Korean executives charged with bid rigging at US military bases

Camp Humphreys is the largest US base in South Korea (Edward N Johnson/Public Domain)
Two South Korean contractors are being prosecuted by the US government on charges of rigging bids for work carried out on military bases in Korea.

Construction executives Hyun Ki Shin and Hyuk Jin Kwon were indicted by a federal grand jury in the Western District of Texas and will now face six counts of wire fraud and one count of conspiracy to restrain trade.

According to the US Department of Justice, the two are alleged to have begun rigging bids since November 2018 to obtain millions of dollars in repair and maintenance work.

Jonathan Kanter, assistant attorney general of the Justice Department’s Antitrust Division, commented: “Bid rigging, price fixing and fraud are crimes. We will not stand by as criminals engage in illegal conduct to harm our military [installations] overseas.”

The charges followed an inquiry conducted by the Antitrust Division, the Army Criminal Investigations Division and the FBI.
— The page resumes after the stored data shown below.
/-! ### Commits (R378, R381, R382) -/

/-- OFFS_NEXT of channel `g` at a commit (R378). -/
def State.offsNext (s : State) (g : Nat) : State :=
  let f := g / 256
  let v := s.nearest (s.getS .BUR_TCO_TCO * (s.getS .BURD_TEMP_TEMP f - s.getS .BURD_TLAST1_T_INJ f)) 256
  v.2.putOpen .AWL_OFFS_OFFS_NEXT (v.2.getS .CAL_OFFS_OFFS_CAL g + v.1) g

/-- The Burnish commits die `f` (R381): LOCK, the NEXT fields that have a result, and COMMIT last, each write a block of 66 cu of the
return lane. -/
def State.calCommit (s : State) (f : Nat) : State :=
  let b := s.bur f
  let s := s.put .BUR_STAT_LOCK (withBit (s.get .BUR_STAT_LOCK) f true)
  let s := (List.range 256).foldl (fun t c => t.offsNext (256 * f + c)) s
  let s := match b.phase with
    | some (p, a) => (s.putOpen .AWLD_PHASE_PHASE_NEXT p f).putOpen .RNGD_APER_APER_NEXT a f
    | none => s
  let s := match b.bias with | some v => s.put .AWLD_BIAS_BIAS_NEXT v f | none => s
  let s := b.taps.foldl (fun t x => match x.2 with | some v => t.put .AWL_TAPSEL_NEXT_TAPSEL_NEXT v (256 * f + x.1) | none => t) s
  let writes := 256 + (if b.phase.isSome then 2 else 0) + b2n b.bias.isSome + (b.taps.filter (fun x => x.2.isSome)).length + 1
  s.setBur f { b with res := 0, phase := none, bias := none, taps := [], classes := b.res, temp := s.get .BURD_TEMP_TEMP f,
                      commitAt := some (s.frc + 66 * writes) }

/-- The calibration record (Table 15.2), formed when the commit has been applied in the slot that begins. -/
def State.calRecord (s : State) (f : Nat) : State :=
  let b := s.bur f
  let r := (s.die f).ramp
  let chan (c : Nat) : Word64 :=
    let x := s.chan (256 * f + c)
    pack [(48, 16, unsigned 16 x.offOld), (32, 16, unsigned 16 x.offNew), (0, 32, s.get .AWL_TAPSEL_TAPSEL (256 * f + c))]
  let slot := s.nowSlot
  let s := s.item 6 ([pack [(60, 4, 4), (48, 12, 259)],
    pack [(60, 4, f), (56, 4, s.get .AWLD_CTRL_EPOCH f), (53, 3, b.classes), (45, 8, s.get .AWLD_RAMP_RAMP_SLOTS f)],
    pack [(32, 32, slot), (16, 16, if b.classes = 0 then s.get .BURD_TEMP_TEMP f else b.temp), (0, 10, s.get .AWLD_BIAS_BIAS_NEXT f)],
    pack [(48, 16, unsigned 16 r.phase0), (32, 16, unsigned 16 r.phase1), (16, 16, unsigned 16 r.aper0), (0, 16, unsigned 16 r.aper1)]] ++
    (List.range 256).map chan)
  let s := s.put .BUR_STAT_LOCK (withBit (s.get .BUR_STAT_LOCK) f false)
  s.setBur f { s.bur f with epoch0 := slot, classes := 0 }

/-! ### Commands -/

/-- TEMP_UPDATE (R367). -/
def execTempUpdate (f : DieNo) (temp : BitVec 16) (s : State) : Host.Outcome State Fault Refusal :=
  when' (s.working && s.diePowered f) s (fun s => s.tempUpdate f temp.toNat)

/-- TEMP_STALE (R367, Table 19.2): the rise of STALE raises die event 23. -/
def execTempStale (f : DieNo) (s : State) : Host.Outcome State Fault Refusal :=
  when' (s.working && decide ((s.bur f).tempAt + 1024 ≤ s.girth.begun)) s (fun s =>
    if s.flag .BURD_TEMP_STALE f then s else (s.putB .BURD_TEMP_STALE true f).raiseDie f 23)

/-- CAL_MAXINT_EXPIRE (R368): a die that has had no run of the class has no such run to count from (log entry 165). -/
def execCalMaxintExpire (f : DieNo) (cls : Fin 3) (s : State) : Host.Outcome State Fault Refusal :=
  let m := s.get .BUR_CTRL_MAXINT
  let last := (s.bur f).last.getD cls 0
  when' (s.working && m != 0 && last != 0 && decide (last + m * 4096 ≤ s.girth.begun + 1)) s (fun s => s.calRequest f (2 ^ cls.val))

/-- CAL_RUN_REQUEST (R368): a write of BUR_RUN. -/
def execCalRunRequest (data : Word32) (s : State) : Host.Outcome State Fault Refusal := access' s.alive s (fun s => s.writeBurRun data)

/-- CAL_RUN_START (R369). -/
def execCalRunStart (f : DieNo) (s : State) : Host.Outcome State Fault Refusal := when' s.working s (fun s => s.calStarts f)

/-- HISTOGRAM_DONE (R371). -/
def execHistogramDone (n : LaneNo) (s : State) : Host.Outcome State Fault Refusal :=
  when' (s.working && s.cdWaits n && bitOf (s.get .BURD_HSEL_DONE (n / 4)) (n % 4)) s (fun s =>
    let f := n.val / 4
    let b := s.bur f
    let c := s.histChan n
    let h := (List.range 128).map (fun k => s.get .BURD_HIST_COUNT (128 * n + k)) ++ [s.get .BURD_HSHORT_COUNT n]
    let s := s.setBur f { b with cdHist := SMap.set (fun _ => []) b.cdHist (64 * (n % 4) + c) h }
    (s.histNext n (c + 1)).cdMaybeEnd f)

/-- HISTOGRAM_TIMEOUT (R371). -/
def execHistogramTimeout (n : LaneNo) (s : State) : Host.Outcome State Fault Refusal :=
  let due := decide ((s.bur (n / 4)).cdFrom.getD (n % 4) 0 + s.get .BUR_CD_CD_TIMEOUT ≤ s.girth.begun)
  when' (s.working && s.cdWaits n && due && !bitOf (s.get .BURD_HSEL_DONE (n / 4)) (n % 4)) s (fun s =>
    ((s.inc .BUR_CNT2_STARVED).histNext n (s.histChan n + 1)).cdMaybeEnd (n / 4))

/-- INJ_FIRE (R53, R379). -/
def execInjFire (f : DieNo) (s : State) : Host.Outcome State Fault Refusal :=
  match (s.die f).inj with
  | some i => when' (s.working && s.diePowered f && s.injDue f i) s
      (fun s => (s.injFire f i).injFired f)
  | none => .next s

/-- FIR_OUTPUT (R331, R380): an AMB interval begins with the first FIR output after the last injection of an INJ run. -/
def execFirOutput (f : DieNo) (s : State) : Host.Outcome State Fault Refusal :=
  when' (s.working && s.diePowered f && s.dieCount f % firStep == 0 && (s.die f).firAt != some (s.dieCount f)) s (fun s =>
    let s := s.firOutput f
    if s.injDone f && (s.die f).amb.isNone then (s.ambClear f).setDie f { s.die f with amb := some 0 } else s)

/-- The ring records of the INJ run of die `f` that hold the hit of their injection. -/
def State.aperRecs (s : State) (f : Nat) : List (Int × Nat) :=
  match (s.bur f).shots with
  | some r => r.aper
  | none => []

/-- INJ_RUN_END (R377): for each of these records, in order, whether the Burnish finds the injected pulse in its codes, and how many fu
behind the first cell (log entry 201). -/
def execInjRunEnd (f : DieNo) (found : List Bool) (pos : List Nat) (s : State) : Host.Outcome State Fault Refusal :=
  if s.injDone f && (s.die f).amb.any (fun a => decide (64 ≤ a)) && !aperFits (s.aperRecs f) found pos then .fault .illFormed
  else when' (s.working && s.injDone f && (s.die f).amb.any (fun a => decide (64 ≤ a))) s
    (fun s => s.injRunEnd f (aperShifts (s.aperRecs f) found pos))

/-- CAL_COMMIT (R381). -/
def execCalCommit (f : DieNo) (s : State) : Host.Outcome State Fault Refusal :=
  let b := s.bur f
  when' (s.working && s.diePowered f && b.res != 0 && !s.flag .AWLD_CTRL_PENDING f &&
    !bitOf (s.get .BUR_STAT_LOCK) f && decide (b.epoch0 + (s.die f).ramp.r ≤ s.nowSlot + 1)) s (fun s => s.calCommit f)

end Sys2Proof.Machine
end

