-- ==== Sys2Proof/Machine/Rosette.lean ====
section
/-! DEFINITION. Rosette calibration light driver (16): sinks, dimmed DC, pulse trains, colour compensation, proofs, lamp failure. -/

namespace Sys2Proof.Machine

/-- Colour of sink `k` (R385). -/
def colourOf (k : Nat) : Nat := k / 8

/-- φ_k (R388). -/
def phiOf (k : Nat) : Nat := k * 65536 / 24

/-- The settings in force of sink `k`. -/
def State.sink (s : State) (k : Nat) : SinkSet := s.rosette.sets.getD k ⟨0, 0⟩

/-- The current of sink `k` while on, in nA times 255 × 1,023: that of R385, or 1.5 mA of a proof pulse (R395). -/
def State.sinkCurrent (s : State) (k kind : Nat) : Nat :=
  if kind = 3 then 1500000 * (255 * 1023) else 150000000 * s.rosette.global * s.get .RSE_CHST_CUR_EFF k

/-- All sinks are off under R387. -/
def State.rseOff (s : State) : Bool := !s.flag .RSE_CTRL_EN || !s.working || s.flag .PRS_STATE_BROWNOUT ||
  s.flag .RSE_STAT_BROWN

/-- Sink `k` may not be on: the Rosette is off, or its colour is switched off (R396). -/
def State.sinkOff (s : State) (k : Nat) : Bool := s.rseOff || bitOf s.rosette.off (colourOf k)

/-- Sink `k` goes on now for `w` cu. -/
def State.sinkOn (s : State) (k w kind : Nat) : State :=
  { s with rosette := { s.rosette with lit := SMap.set (fun _ => none) s.rosette.lit k (some ⟨s.frc, s.frc + w, false, kind⟩) } }

/-- Sink `k` goes off. -/
def State.sinkCut (s : State) (k : Nat) : State :=
  { s with rosette := { s.rosette with lit := SMap.set (fun _ => none) s.rosette.lit k none } }

/-- Every sink that may not be on goes off. -/
def State.sinksCut (s : State) : State :=
  { s with rosette := { s.rosette with lit := s.rosette.lit.filter (fun x => !s.sinkOff x.1) } }

/-- BROWNOUT switches the sinks off (R387, R397). -/
def State.rosetteBrown (s : State) : State :=
  let cut := (s.putB .RSE_STAT_BROWN true).sinksCut
  if s.flag .RSE_CTRL_EN && !s.flag .RSE_STAT_BROWN then cut.raise 514 else cut

/-! ### Trains (R389 to R391) -/

/-- The train that rules slot `n`: of those armed, each from its first qualifying slot on, the one armed last. -/
def State.trainOf (s : State) (n : Nat) : Option Train :=
  s.rosette.next.foldl (fun t x => if x.from_ ≤ n then some x else t) s.rosette.train

/-- A pulse of the train falls in slot `n`. -/
def Train.uses (t : Train) (n : Nat) : Bool := decide (t.from_ ≤ n) && n % t.period == 0 && t.left != some 0

/-- ARMED follows the trains. -/
def State.showArmed (s : State) : State := s.putB .RSE_STAT_ARMED (s.rosette.train.isSome || !s.rosette.next.isEmpty)

/-- A train is armed: one that is to run or waits goes on up to its first qualifying slot (R390). -/
def State.armTrain (s : State) (t : Train) : State :=
  if s.rosette.train.isNone && s.rosette.next.isEmpty then { s with rosette := { s.rosette with train := some t } }
  else { s with rosette := { s.rosette with next := s.rosette.next ++ [t] } }

/-- A write of RSE_PULSE: ARM latches a train (R389, R390). -/
def State.writeRsePulse (s : State) (data : Word32) : State :=
  let s := ((s.take .RSE_PULSE_POFF data).take .RSE_PULSE_COLOURS data).take .RSE_PULSE_WIDTH data
  if Fld.RSE_PULSE_ARM.on data then
    let period := max 1 (s.get .RSE_PPER_PERIOD)
    let count := s.get .RSE_PPER_COUNT
    let t : Train := { poff := s.get .RSE_PULSE_POFF, colours := s.get .RSE_PULSE_COLOURS,
                       width := min 2560 (max 11 (s.get .RSE_PULSE_WIDTH)), period := period,
                       left := if count = 0 then none else some count, from_ := (s.nowSlot / period + 1) * period }
    (s.armTrain t).showArmed
  else s

/-- The train ends (R390). -/
def State.trainStop (s : State) : State := ({ s with rosette := { s.rosette with train := none, next := [] } } : State).showArmed

/-- A light mark (Table 16.1) with its on edge at coarse count `p`. -/
def lightMark (width level colours : Nat) (proof suppr : Bool) (no p : Nat) : List Word64 :=
  [pack [(60, 4, 2), (47, 13, width), (39, 8, level), (36, 3, colours), (35, 1, b2n proof), (34, 1, b2n suppr), (0, 32, no)],
   pack [(60, 4, 2), (59, 1, 1), (23, 32, p / 65536), (7, 16, p % 65536)]]

/-- A pulse of train `t` in the running slot (R391). One that names no colour fires, with no sink (log entry 167). -/
def State.pulseFire (s : State) (t : Train) : State :=
  let n := s.nowSlot
  let p := n * 65536 + t.poff
  let colours := (List.range 3).filter (fun c => bitOf t.colours c)
  let suppr := s.rseOff || (colours != [] && colours.all (fun c => bitOf s.rosette.off c))
  let left := t.left.map (· - 1)
  let s : State := { s with rosette := { s.rosette with
    train := if left = some 0 then none else some { t with left := left },
    next := s.rosette.next.filter (fun x => decide (n < x.from_)), fired := some s.girth.begun } }
  let s := s.showArmed.item 7 (lightMark t.width s.rosette.global t.colours false suppr (s.get .RSE_PULSENO_PULSENO) p)
  let s := (s.inc .RSE_PULSENO_PULSENO).inc .RSE_CNT0_PULSES
  let s :=
    if suppr then (s.inc .RSE_CNT2_SUPPRESSED).raise 513
    else (List.range 24).foldl (fun u k =>
      if bitOf t.colours (colourOf k) && (u.sink k).mode == 2 && !u.sinkOff k then u.sinkOn k t.width 2 else u) s
  s.calTrig .STR_CALT_CAL_LIGHT p
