/-- The write part of an RMW (Table 18.7). -/
def modified (data old new : Nat) : Nat := (data &&& (2 ^ 32 - 1 - new)) ||| (old &&& new)

/-- The entry of the program that runs. -/
def State.program (s : State) : Prog := s.latigo.progs.getD (s.get .LAT_STAT_PROG) ⟨0, 0, 0⟩

/-- The program that runs has exceeded its budget: it is aborted at the next instruction boundary (R442). -/
def State.overBudget (s : State) : Bool := s.program.budget != 0 && decide (s.program.budget < s.latigo.elapsed)

/-- An access has completed; the write part of an RMW follows as an access of its own. The result of a read in flight when
an abort is decided is discarded (R442). -/
def State.finish (s : State) (cont : AccessCont) (wr : Bool) (addr data : Nat) (tear : Bool) (status : Nat) : State :=
  match cont with
  | .tmi rtag => s.reply (if wr then 2 else 1) rtag tear status data addr
  | .jtag => { s with fabric := { s.fabric with jtag := (status, tear, data) } }
  | .write => s.seqNext
  | .read rv => (if s.overBudget then s else s.put .LAT_W_W data rv).seqNext
  | .modify _ _ => s.seqNext
  | .poll rv rm until_ => s.pollRead rv rm until_ data
  | .drop => s

/-! ### Accesses -/

/-- The writes that BUR_STAT.LOCK holds back (R381). -/
def burHeld : List Reg := [.AWL_TAPSEL_NEXT, .AWL_OFFS, .AWLD_BIAS, .AWLD_PHASE, .RNGD_APER, .AWLD_CTRL]

/-- The return-lane word of a die access (Table 10.3). -/
def dieWord (wr : Bool) (off rtag data : Nat) : Word64 :=
  pack [(60, 4, if wr then 1 else 2), (40, 20, off), (32, 8, rtag), (0, 32, if wr then data else 0)]

/-- The RTAG that an access carries on the return lane (log entry 33). -/
def laneTag : AccessCont → Nat
  | .tmi t => t
  | _ => 0

/-- Send a die access and wait for its answer (R264, R490). -/
def State.sendAccess (s : State) (cont : AccessCont) (wr : Bool) (f off data : Nat) : State :=
  ({ s with fabric := { s.fabric with
      access := some { die := f, addr := 0x01000000 + f * 0x100000 + off, wr := wr, rtag := laneTag cont, since := s.frc, cont := cont } } }
    : State).retPut f (.word (dieWord wr off (laneTag cont) data))

/-- Four bytes of a Tree block as a word; byte 0 of the block is the most significant. -/
def treeWord (s : State) (x : Nat) : Nat := fieldOf (s.block (x / 8)).data (if x % 8 = 0 then 32 else 0) 32

/-- A read through the Tree debug window (R492): data and status. -/
def State.debugRead (s : State) (x : Nat) : State × Nat × Nat :=
  let bad := match (s.readBlock (x / 8)).2 with
    | .good => false
    | _ => true
  let s1 := (s.treeMark 5).treeRead (x / 8) .other
  if bad then (s1, treeWord s x, stFault) else (s1, treeWord s1 x, stOk)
Kwon is part owner of the company, which was not named in the indictment.

This action is the first in a continuing inquiry into bid rigging and price fixing for operation and maintenance work for US military installations in South Korea.

The maximum penalty for conspiracy to restrain trade is 10 years of imprisonment and a fine of $1m. For the wire fraud counts, Kwon and Shin face a maximum penalty of 20 years in prison and a $250,000 fine.